#### [The task]
The stretch from the line with "let n := leNat q.data" through the line with "def dropRead (p" in the records below: write it out exactly, and nothing else.

Saved entries:
:::

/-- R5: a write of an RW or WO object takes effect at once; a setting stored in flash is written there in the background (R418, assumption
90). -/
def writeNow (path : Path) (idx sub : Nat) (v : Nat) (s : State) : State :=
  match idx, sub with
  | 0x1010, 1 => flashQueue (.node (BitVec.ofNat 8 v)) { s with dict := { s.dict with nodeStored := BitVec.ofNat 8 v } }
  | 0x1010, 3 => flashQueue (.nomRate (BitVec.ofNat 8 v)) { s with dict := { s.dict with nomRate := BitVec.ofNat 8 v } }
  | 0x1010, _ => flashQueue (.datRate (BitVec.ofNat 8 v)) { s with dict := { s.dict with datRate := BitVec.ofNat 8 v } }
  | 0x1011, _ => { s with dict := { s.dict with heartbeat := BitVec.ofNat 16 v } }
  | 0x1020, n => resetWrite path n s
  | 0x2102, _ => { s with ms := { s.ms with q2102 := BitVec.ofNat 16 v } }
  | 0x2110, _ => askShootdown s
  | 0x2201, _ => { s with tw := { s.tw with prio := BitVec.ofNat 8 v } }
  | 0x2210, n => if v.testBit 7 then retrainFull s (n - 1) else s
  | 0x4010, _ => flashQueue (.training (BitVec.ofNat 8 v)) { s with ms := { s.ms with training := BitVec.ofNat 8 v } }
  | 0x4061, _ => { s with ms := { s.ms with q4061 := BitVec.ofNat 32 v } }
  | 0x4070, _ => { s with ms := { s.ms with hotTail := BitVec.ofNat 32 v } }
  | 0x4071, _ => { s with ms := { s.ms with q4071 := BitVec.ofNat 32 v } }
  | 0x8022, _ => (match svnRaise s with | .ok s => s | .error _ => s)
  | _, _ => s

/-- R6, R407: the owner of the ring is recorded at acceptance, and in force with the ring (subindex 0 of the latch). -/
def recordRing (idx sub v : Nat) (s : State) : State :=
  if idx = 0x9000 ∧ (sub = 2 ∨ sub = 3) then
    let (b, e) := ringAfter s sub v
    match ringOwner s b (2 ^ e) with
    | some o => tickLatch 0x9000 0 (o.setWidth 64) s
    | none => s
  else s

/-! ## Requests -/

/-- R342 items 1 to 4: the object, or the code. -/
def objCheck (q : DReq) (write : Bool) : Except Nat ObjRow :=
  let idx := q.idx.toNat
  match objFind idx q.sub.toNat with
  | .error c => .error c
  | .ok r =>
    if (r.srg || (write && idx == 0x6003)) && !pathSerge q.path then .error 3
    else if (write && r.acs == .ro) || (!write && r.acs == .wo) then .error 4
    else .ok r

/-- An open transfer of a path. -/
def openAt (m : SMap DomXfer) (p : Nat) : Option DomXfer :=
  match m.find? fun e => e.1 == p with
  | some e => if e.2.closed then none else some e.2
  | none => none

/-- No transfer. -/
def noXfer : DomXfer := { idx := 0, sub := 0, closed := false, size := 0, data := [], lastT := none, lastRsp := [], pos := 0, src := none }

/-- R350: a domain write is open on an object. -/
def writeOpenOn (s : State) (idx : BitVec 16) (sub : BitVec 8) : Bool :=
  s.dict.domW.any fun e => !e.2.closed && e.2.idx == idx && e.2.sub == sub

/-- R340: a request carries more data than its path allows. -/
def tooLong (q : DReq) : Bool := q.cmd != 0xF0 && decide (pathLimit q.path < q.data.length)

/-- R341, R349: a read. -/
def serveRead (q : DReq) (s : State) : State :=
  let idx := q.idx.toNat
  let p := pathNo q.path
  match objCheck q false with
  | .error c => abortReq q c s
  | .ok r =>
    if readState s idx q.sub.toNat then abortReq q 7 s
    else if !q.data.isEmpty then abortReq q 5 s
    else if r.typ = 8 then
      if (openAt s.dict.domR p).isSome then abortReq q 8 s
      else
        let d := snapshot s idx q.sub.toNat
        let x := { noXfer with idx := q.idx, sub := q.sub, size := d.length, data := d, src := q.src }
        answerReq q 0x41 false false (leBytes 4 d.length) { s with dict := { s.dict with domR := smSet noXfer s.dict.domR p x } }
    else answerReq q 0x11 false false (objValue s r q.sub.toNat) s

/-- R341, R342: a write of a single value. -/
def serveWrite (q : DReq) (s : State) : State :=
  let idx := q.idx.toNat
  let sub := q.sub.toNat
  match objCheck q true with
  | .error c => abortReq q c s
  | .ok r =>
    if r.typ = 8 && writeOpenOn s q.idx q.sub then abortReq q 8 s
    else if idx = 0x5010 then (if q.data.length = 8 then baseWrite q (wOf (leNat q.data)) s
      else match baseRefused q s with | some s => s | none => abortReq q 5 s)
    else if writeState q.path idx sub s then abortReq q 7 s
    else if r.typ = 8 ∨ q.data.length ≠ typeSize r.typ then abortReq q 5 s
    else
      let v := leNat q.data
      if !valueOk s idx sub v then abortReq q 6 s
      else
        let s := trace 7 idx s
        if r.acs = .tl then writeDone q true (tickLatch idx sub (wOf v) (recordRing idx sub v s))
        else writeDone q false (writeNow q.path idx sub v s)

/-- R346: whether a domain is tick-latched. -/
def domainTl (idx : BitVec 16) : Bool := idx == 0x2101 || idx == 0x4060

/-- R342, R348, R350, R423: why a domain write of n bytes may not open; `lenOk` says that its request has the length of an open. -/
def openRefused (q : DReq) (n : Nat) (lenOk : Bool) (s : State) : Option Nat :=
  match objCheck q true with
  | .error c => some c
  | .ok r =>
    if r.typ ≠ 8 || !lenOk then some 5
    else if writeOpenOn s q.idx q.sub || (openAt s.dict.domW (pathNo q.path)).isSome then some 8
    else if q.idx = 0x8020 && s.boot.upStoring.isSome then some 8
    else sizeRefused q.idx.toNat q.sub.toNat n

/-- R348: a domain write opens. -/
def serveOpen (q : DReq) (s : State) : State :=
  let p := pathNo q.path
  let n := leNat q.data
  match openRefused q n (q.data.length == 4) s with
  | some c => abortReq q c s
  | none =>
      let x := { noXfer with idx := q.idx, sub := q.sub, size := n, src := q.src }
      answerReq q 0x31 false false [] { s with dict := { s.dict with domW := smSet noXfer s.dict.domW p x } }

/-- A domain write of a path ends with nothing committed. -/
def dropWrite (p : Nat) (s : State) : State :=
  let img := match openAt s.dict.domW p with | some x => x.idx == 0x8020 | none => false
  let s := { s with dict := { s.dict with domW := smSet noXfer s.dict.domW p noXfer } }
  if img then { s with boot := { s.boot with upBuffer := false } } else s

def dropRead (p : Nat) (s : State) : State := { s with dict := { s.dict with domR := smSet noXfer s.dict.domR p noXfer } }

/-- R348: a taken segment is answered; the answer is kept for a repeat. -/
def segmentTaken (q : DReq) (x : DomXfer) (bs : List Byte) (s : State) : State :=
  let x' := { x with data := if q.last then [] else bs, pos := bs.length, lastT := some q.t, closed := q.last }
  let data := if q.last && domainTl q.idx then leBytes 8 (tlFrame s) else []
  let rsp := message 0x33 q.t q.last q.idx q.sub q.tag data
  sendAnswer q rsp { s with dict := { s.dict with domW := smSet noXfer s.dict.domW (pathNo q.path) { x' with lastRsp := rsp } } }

:::

#### [Task answer]
  let n := leNat q.data
  match openRefused q n (q.data.length == 4) s with
  | some c => abortReq q c s
  | none =>
      let x := { noXfer with idx := q.idx, sub := q.sub, size := n, src := q.src }
      answerReq q 0x31 false false [] { s with dict := { s.dict with domW := smSet noXfer s.dict.domW p x } }

/-- A domain write of a path ends with nothing committed. -/
def dropWrite (p : Nat) (s : State) : State :=
  let img := match openAt s.dict.domW p with | some x => x.idx == 0x8020 | none => false
  let s := { s with dict := { s.dict with domW := smSet noXfer s.dict.domW p noXfer } }
  if img then { s with boot := { s.boot with upBuffer := false } } else s

def dropRead (p : Nat) (s : State) : State := { s with dict := { s.dict with domR := smSet noXfer s.dict.domR p noXfer } }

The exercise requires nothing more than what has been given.